◆ **WORK ITEM**: There is material below. Print exactly the lines starting at the line with "line => .held dev line" and ending at the line with "checks go on. -/", ends included, and no others.

◆ **RECORDS TO PROCESS**:
□ □ □ □ □ □ □

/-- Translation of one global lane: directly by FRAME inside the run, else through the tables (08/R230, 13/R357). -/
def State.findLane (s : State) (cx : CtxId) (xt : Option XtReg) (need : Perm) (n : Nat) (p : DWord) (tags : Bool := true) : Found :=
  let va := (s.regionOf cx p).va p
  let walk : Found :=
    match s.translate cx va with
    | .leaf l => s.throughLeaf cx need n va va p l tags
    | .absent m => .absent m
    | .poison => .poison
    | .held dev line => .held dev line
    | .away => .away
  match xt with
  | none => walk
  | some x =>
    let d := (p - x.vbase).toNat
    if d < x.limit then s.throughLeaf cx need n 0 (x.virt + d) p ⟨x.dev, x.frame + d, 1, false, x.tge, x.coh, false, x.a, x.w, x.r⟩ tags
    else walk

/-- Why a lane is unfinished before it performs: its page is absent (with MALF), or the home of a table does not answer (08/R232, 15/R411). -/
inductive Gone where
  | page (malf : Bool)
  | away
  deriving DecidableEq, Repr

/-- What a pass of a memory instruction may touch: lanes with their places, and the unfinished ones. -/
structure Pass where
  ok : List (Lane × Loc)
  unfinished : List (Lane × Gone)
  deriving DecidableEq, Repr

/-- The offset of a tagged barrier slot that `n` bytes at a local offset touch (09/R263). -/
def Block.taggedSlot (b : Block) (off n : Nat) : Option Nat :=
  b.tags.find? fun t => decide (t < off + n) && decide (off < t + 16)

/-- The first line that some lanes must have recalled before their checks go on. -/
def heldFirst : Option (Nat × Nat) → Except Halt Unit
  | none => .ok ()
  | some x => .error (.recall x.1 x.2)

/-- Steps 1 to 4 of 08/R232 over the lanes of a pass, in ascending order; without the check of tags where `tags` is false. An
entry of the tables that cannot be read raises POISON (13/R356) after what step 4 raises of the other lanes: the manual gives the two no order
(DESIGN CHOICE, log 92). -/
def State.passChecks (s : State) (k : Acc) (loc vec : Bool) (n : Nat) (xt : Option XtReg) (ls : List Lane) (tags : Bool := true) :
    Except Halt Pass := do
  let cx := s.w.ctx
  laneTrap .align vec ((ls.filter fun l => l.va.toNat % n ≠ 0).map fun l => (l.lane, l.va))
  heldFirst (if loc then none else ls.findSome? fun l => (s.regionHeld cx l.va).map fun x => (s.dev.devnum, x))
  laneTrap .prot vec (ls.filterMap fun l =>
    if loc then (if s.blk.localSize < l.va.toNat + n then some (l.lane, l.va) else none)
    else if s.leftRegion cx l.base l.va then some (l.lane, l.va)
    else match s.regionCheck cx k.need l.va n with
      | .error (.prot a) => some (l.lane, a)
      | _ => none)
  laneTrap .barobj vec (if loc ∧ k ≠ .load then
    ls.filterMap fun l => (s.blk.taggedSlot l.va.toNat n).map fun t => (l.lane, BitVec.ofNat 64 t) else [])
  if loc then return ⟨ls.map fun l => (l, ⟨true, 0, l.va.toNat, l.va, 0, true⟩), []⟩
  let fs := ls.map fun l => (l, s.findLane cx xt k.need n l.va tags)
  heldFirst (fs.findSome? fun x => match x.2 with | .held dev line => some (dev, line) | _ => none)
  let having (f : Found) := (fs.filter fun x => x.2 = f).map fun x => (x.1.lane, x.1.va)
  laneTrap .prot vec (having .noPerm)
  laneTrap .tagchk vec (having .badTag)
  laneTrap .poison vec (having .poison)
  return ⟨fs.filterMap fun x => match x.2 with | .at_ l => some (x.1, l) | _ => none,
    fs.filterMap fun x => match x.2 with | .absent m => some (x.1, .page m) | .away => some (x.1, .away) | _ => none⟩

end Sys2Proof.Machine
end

□ □ □ □ □ □ □

◆ **RESPONSE TO THE EXERCISE**:
    | .held dev line => .held dev line
    | .away => .away
  match xt with
  | none => walk
  | some x =>
    let d := (p - x.vbase).toNat
    if d < x.limit then s.throughLeaf cx need n 0 (x.virt + d) p ⟨x.dev, x.frame + d, 1, false, x.tge, x.coh, false, x.a, x.w, x.r⟩ tags
    else walk

/-- Why a lane is unfinished before it performs: its page is absent (with MALF), or the home of a table does not answer (08/R232, 15/R411). -/
inductive Gone where
  | page (malf : Bool)
  | away
  deriving DecidableEq, Repr

/-- What a pass of a memory instruction may touch: lanes with their places, and the unfinished ones. -/
structure Pass where
  ok : List (Lane × Loc)
  unfinished : List (Lane × Gone)
  deriving DecidableEq, Repr

/-- The offset of a tagged barrier slot that `n` bytes at a local offset touch (09/R263). -/
def Block.taggedSlot (b : Block) (off n : Nat) : Option Nat :=
  b.tags.find? fun t => decide (t < off + n) && decide (off < t + 16)

/-- The first line that some lanes must have recalled before their checks go on. -/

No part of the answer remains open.